(Data items)

-- ==== Sys2Proof/Machine/Sealed.lean ====
section
/-! DEFINITION. The sealed register and sealed general groups (R143 to R160, R200 to R203, R703): their effect on values and tags. -/

namespace Sys2Proof.Machine
namespace Part

/-! ### Values -/

/-- Nibble `j` of a value: 2i the high and 2i + 1 the low nibble of octet i. -/
def nib (v : Block) (j : Nat) : BitVec 4 := if j < 32 then fld v (124 - 4 * j) 4 else 0

/-- The value of 32 nibbles. -/
def ofNibs (f : Nat → BitVec 4) : Block := (List.range 32).foldl (fun v j => (v <<< 4) ||| (f j).setWidth 128) 0

/-- A value with the octets beyond `len` zero (R201). -/
def masked (len : Nat) (v : Block) : Block := blockOf ((beBytes 16 v.toNat).take len)

/-- A register's value as an operand. -/
def SReg.operand (s : SReg) : Block := masked s.len.toNat s.val

/-- A result with no RELEASE, FORM or KSRC (R145). -/
def plain (t : Thread) (v : Block) (len : BitVec 5) (cls : BitVec 3) : SReg :=
  { val := masked len.toNat v, colour := t.colour, cls := cls, len := len }

/-- The greater LEN. -/
def maxLen (a b : BitVec 5) : BitVec 5 := if a.toNat < b.toNat then b else a

/-- A verifying ENGX of the thread is outstanding (R291). -/
def verdictPending (t : Thread) : Bool := t.reqs.any EngReq.verifies

/-- The end of an ordinary instruction of a thread: the next one. -/
def threadNext (k : Nat) (t : Thread) (p : Part) : Part := p.threadGo k (t.pc + 4)

/-- A sealed instruction over operands `rs` that writes `ws`: it waits for them (R204), ends the harvest where an operand's colour
differs (R144), else does `body`. -/
def sealedOp (x : Proc) (word : Word) (rs ws : List Nat) (verdict : Bool) (body : Nat → Thread → Part → Part) (p : Part) : Part :=
  p.threadOnly x word (fun t _ => mustWait t (rs ++ ws) || (verdict && verdictPending t)) fun k t p =>
    if rs.any fun r => (sreg t r).colour != t.colour then p.colourFault k else body k t p

/-- A sealed instruction that writes one register from others and goes on. -/
def sealedReg (x : Proc) (word : Word) (sd : BitVec 4) (rs : List (BitVec 4)) (f : Thread → SReg) (p : Part) : Part :=
  p.sealedOp x word (rs.map BitVec.toNat) [sd.toNat] false fun k t p => (p.setSreg k sd.toNat (f t)).threadNext k t

/-- Bitwise logic of two registers (R145, R201). -/
def logic (x : Proc) (fn : BitVec 5) (g : Block → Block → Block) (sd sa sb : BitVec 4) (p : Part) : Part :=
  p.sealedReg x (Dibry.fmtSA fn sd sa sb 0) sd [sa, sb] fun t =>
    let a := sreg t sa.toNat
    let b := sreg t sb.toNat
    plain t (g (SReg.operand a) (SReg.operand b)) (maxLen a.len b.len) (join a.cls b.cls)

def sclr (x : Proc) (sd : BitVec 4) (p : Part) : Part :=
  p.sealedReg x (Dibry.fmtSA 0x00 sd 0 0 0) sd [] fun t => plain t 0 0 0

def smov (x : Proc) (sd sa : BitVec 4) (p : Part) : Part :=
  p.sealedReg x (Dibry.fmtSA 0x01 sd sa 0 0) sd [sa] fun t => sreg t sa.toNat

/-- SSHF: nibble j of the result is nibble j + k of the operand. A shift outside −31 to 31 is ILLEGAL. -/
def sshf (x : Proc) (sd sa : BitVec 4) (k : BitVec 6) (p : Part) : Part :=
  p.sealedOp x (Dibry.fmtSA 0x05 sd sa 0 (k.setWidth 9)) [sa.toNat] [sd.toNat] false fun th t p =>
    if k = 32 then p.threadFault th cIllegal
    else
      let a := sreg t sa.toNat
      let v := SReg.operand a
      let f := fun (j : Nat) => let i : Int := j + k.toInt; if 0 ≤ i then nib v i.toNat else 0
      (p.setSreg th sd.toNat (plain t (ofNibs f) a.len a.cls)).threadNext th t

| Exercise description |
Please repeat every entry, exactly as it was written.

| Reply |
-- ==== Sys2Proof/Machine/Sealed.lean ====
section
/-! DEFINITION. The sealed register and sealed general groups (R143 to R160, R200 to R203, R703): their effect on values and tags. -/

namespace Sys2Proof.Machine
namespace Part

/-! ### Values -/

/-- Nibble `j` of a value: 2i the high and 2i + 1 the low nibble of octet i. -/
def nib (v : Block) (j : Nat) : BitVec 4 := if j < 32 then fld v (124 - 4 * j) 4 else 0

/-- The value of 32 nibbles. -/
def ofNibs (f : Nat → BitVec 4) : Block := (List.range 32).foldl (fun v j => (v <<< 4) ||| (f j).setWidth 128) 0

/-- A value with the octets beyond `len` zero (R201). -/
def masked (len : Nat) (v : Block) : Block := blockOf ((beBytes 16 v.toNat).take len)

/-- A register's value as an operand. -/
def SReg.operand (s : SReg) : Block := masked s.len.toNat s.val

/-- A result with no RELEASE, FORM or KSRC (R145). -/
def plain (t : Thread) (v : Block) (len : BitVec 5) (cls : BitVec 3) : SReg :=
  { val := masked len.toNat v, colour := t.colour, cls := cls, len := len }

/-- The greater LEN. -/
def maxLen (a b : BitVec 5) : BitVec 5 := if a.toNat < b.toNat then b else a

/-- A verifying ENGX of the thread is outstanding (R291). -/
def verdictPending (t : Thread) : Bool := t.reqs.any EngReq.verifies

/-- The end of an ordinary instruction of a thread: the next one. -/
def threadNext (k : Nat) (t : Thread) (p : Part) : Part := p.threadGo k (t.pc + 4)

/-- A sealed instruction over operands `rs` that writes `ws`: it waits for them (R204), ends the harvest where an operand's colour
differs (R144), else does `body`. -/
def sealedOp (x : Proc) (word : Word) (rs ws : List Nat) (verdict : Bool) (body : Nat → Thread → Part → Part) (p : Part) : Part :=
  p.threadOnly x word (fun t _ => mustWait t (rs ++ ws) || (verdict && verdictPending t)) fun k t p =>
    if rs.any fun r => (sreg t r).colour != t.colour then p.colourFault k else body k t p

/-- A sealed instruction that writes one register from others and goes on. -/
def sealedReg (x : Proc) (word : Word) (sd : BitVec 4) (rs : List (BitVec 4)) (f : Thread → SReg) (p : Part) : Part :=
  p.sealedOp x word (rs.map BitVec.toNat) [sd.toNat] false fun k t p => (p.setSreg k sd.toNat (f t)).threadNext k t

/-- Bitwise logic of two registers (R145, R201). -/
def logic (x : Proc) (fn : BitVec 5) (g : Block → Block → Block) (sd sa sb : BitVec 4) (p : Part) : Part :=
  p.sealedReg x (Dibry.fmtSA fn sd sa sb 0) sd [sa, sb] fun t =>
    let a := sreg t sa.toNat
    let b := sreg t sb.toNat
    plain t (g (SReg.operand a) (SReg.operand b)) (maxLen a.len b.len) (join a.cls b.cls)

def sclr (x : Proc) (sd : BitVec 4) (p : Part) : Part :=
  p.sealedReg x (Dibry.fmtSA 0x00 sd 0 0 0) sd [] fun t => plain t 0 0 0

def smov (x : Proc) (sd sa : BitVec 4) (p : Part) : Part :=
  p.sealedReg x (Dibry.fmtSA 0x01 sd sa 0 0) sd [sa] fun t => sreg t sa.toNat

/-- SSHF: nibble j of the result is nibble j + k of the operand. A shift outside −31 to 31 is ILLEGAL. -/
def sshf (x : Proc) (sd sa : BitVec 4) (k : BitVec 6) (p : Part) : Part :=
  p.sealedOp x (Dibry.fmtSA 0x05 sd sa 0 (k.setWidth 9)) [sa.toNat] [sd.toNat] false fun th t p =>
    if k = 32 then p.threadFault th cIllegal
    else
      let a := sreg t sa.toNat
      let v := SReg.operand a
      let f := fun (j : Nat) => let i : Int := j + k.toInt; if 0 ≤ i then nib v i.toNat else 0
      (p.setSreg th sd.toNat (plain t (ofNibs f) a.len a.cls)).threadNext th t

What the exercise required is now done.